- _PROBLEM DETAILS_:
Go to the line below containing "as strapped, the" and print exactly from there through the line containing "let l := Line.reset carrier clear", both included. Print nothing else.

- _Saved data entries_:
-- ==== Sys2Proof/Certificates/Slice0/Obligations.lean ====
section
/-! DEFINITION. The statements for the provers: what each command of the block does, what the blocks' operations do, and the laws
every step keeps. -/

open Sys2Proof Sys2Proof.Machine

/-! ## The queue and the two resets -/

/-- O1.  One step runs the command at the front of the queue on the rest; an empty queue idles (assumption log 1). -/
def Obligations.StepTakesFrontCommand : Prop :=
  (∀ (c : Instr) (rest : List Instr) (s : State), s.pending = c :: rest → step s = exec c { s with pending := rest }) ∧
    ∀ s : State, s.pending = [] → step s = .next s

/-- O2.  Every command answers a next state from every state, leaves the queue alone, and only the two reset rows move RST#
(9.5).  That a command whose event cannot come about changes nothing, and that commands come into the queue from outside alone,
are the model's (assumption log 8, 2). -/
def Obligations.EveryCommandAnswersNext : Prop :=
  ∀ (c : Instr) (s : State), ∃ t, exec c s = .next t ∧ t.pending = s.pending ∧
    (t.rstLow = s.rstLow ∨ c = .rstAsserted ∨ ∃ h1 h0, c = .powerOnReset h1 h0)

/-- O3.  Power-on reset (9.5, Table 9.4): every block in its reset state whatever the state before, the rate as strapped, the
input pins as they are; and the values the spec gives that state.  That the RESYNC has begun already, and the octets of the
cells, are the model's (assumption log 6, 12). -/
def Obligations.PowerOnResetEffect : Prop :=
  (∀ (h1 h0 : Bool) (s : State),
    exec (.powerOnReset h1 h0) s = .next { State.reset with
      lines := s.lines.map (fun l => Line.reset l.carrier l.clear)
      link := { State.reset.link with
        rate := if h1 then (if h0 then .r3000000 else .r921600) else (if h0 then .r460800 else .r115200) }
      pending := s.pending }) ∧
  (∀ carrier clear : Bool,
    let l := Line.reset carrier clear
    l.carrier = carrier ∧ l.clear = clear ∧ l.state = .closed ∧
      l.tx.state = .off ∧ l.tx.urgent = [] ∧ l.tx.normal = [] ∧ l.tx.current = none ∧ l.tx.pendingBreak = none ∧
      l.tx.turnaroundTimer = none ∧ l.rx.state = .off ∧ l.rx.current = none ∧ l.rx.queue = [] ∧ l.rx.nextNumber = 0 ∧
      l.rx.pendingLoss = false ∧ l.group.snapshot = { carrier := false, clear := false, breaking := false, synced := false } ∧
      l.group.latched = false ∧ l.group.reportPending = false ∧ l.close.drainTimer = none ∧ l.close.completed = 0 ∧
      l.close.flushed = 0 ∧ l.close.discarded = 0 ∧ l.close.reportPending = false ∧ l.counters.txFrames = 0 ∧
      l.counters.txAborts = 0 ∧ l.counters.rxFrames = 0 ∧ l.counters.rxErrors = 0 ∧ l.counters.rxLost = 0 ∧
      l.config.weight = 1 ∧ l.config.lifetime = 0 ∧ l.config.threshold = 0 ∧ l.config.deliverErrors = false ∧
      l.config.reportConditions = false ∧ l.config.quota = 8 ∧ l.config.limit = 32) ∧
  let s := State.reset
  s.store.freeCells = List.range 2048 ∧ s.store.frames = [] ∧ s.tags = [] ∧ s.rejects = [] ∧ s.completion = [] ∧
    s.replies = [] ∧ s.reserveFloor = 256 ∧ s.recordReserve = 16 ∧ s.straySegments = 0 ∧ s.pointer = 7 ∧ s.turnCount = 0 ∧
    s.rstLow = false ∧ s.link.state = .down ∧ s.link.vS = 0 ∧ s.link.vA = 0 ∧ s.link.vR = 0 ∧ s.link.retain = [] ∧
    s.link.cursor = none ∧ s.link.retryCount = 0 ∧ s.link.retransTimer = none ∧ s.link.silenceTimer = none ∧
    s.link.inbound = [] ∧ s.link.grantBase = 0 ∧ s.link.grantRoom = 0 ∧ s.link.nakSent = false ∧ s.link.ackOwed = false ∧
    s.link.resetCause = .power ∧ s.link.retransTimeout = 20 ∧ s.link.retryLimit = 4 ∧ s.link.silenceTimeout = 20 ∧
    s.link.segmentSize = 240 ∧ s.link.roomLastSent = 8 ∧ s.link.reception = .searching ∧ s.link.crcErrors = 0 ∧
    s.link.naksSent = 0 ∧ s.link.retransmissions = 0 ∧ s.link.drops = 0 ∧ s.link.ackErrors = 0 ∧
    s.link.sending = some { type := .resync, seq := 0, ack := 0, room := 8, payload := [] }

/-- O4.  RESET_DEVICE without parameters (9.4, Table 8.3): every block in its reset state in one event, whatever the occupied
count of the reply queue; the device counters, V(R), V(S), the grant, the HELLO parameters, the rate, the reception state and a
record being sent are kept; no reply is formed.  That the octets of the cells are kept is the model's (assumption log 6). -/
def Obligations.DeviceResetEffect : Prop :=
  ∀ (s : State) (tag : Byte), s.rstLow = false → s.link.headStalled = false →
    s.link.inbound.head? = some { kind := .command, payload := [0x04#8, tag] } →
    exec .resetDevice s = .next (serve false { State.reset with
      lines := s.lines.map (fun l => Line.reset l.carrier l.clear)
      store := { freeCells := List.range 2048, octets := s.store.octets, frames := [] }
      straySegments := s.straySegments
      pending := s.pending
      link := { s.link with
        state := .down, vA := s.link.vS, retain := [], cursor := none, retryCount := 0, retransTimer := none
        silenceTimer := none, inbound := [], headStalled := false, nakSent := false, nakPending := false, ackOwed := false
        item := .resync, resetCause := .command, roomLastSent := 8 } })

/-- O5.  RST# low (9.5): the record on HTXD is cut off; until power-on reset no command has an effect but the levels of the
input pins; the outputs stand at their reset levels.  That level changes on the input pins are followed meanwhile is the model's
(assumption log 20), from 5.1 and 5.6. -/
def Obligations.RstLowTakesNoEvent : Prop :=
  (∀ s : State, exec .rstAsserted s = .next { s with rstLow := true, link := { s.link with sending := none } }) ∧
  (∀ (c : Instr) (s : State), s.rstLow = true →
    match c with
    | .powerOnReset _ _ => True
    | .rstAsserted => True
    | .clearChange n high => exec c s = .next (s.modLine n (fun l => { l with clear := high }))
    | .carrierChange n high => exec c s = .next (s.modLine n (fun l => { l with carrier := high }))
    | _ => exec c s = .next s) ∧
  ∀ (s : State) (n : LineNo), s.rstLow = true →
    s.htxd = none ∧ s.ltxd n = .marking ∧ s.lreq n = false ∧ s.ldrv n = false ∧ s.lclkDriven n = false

- _SOLUTION FOR THIS PROBLEM_:
/-- O3.  Power-on reset (9.5, Table 9.4): every block in its reset state whatever the state before, the rate as strapped, the
input pins as they are; and the values the spec gives that state.  That the RESYNC has begun already, and the octets of the
cells, are the model's (assumption log 6, 12). -/
def Obligations.PowerOnResetEffect : Prop :=
  (∀ (h1 h0 : Bool) (s : State),
    exec (.powerOnReset h1 h0) s = .next { State.reset with
      lines := s.lines.map (fun l => Line.reset l.carrier l.clear)
      link := { State.reset.link with
        rate := if h1 then (if h0 then .r3000000 else .r921600) else (if h0 then .r460800 else .r115200) }
      pending := s.pending }) ∧
  (∀ carrier clear : Bool,
    let l := Line.reset carrier clear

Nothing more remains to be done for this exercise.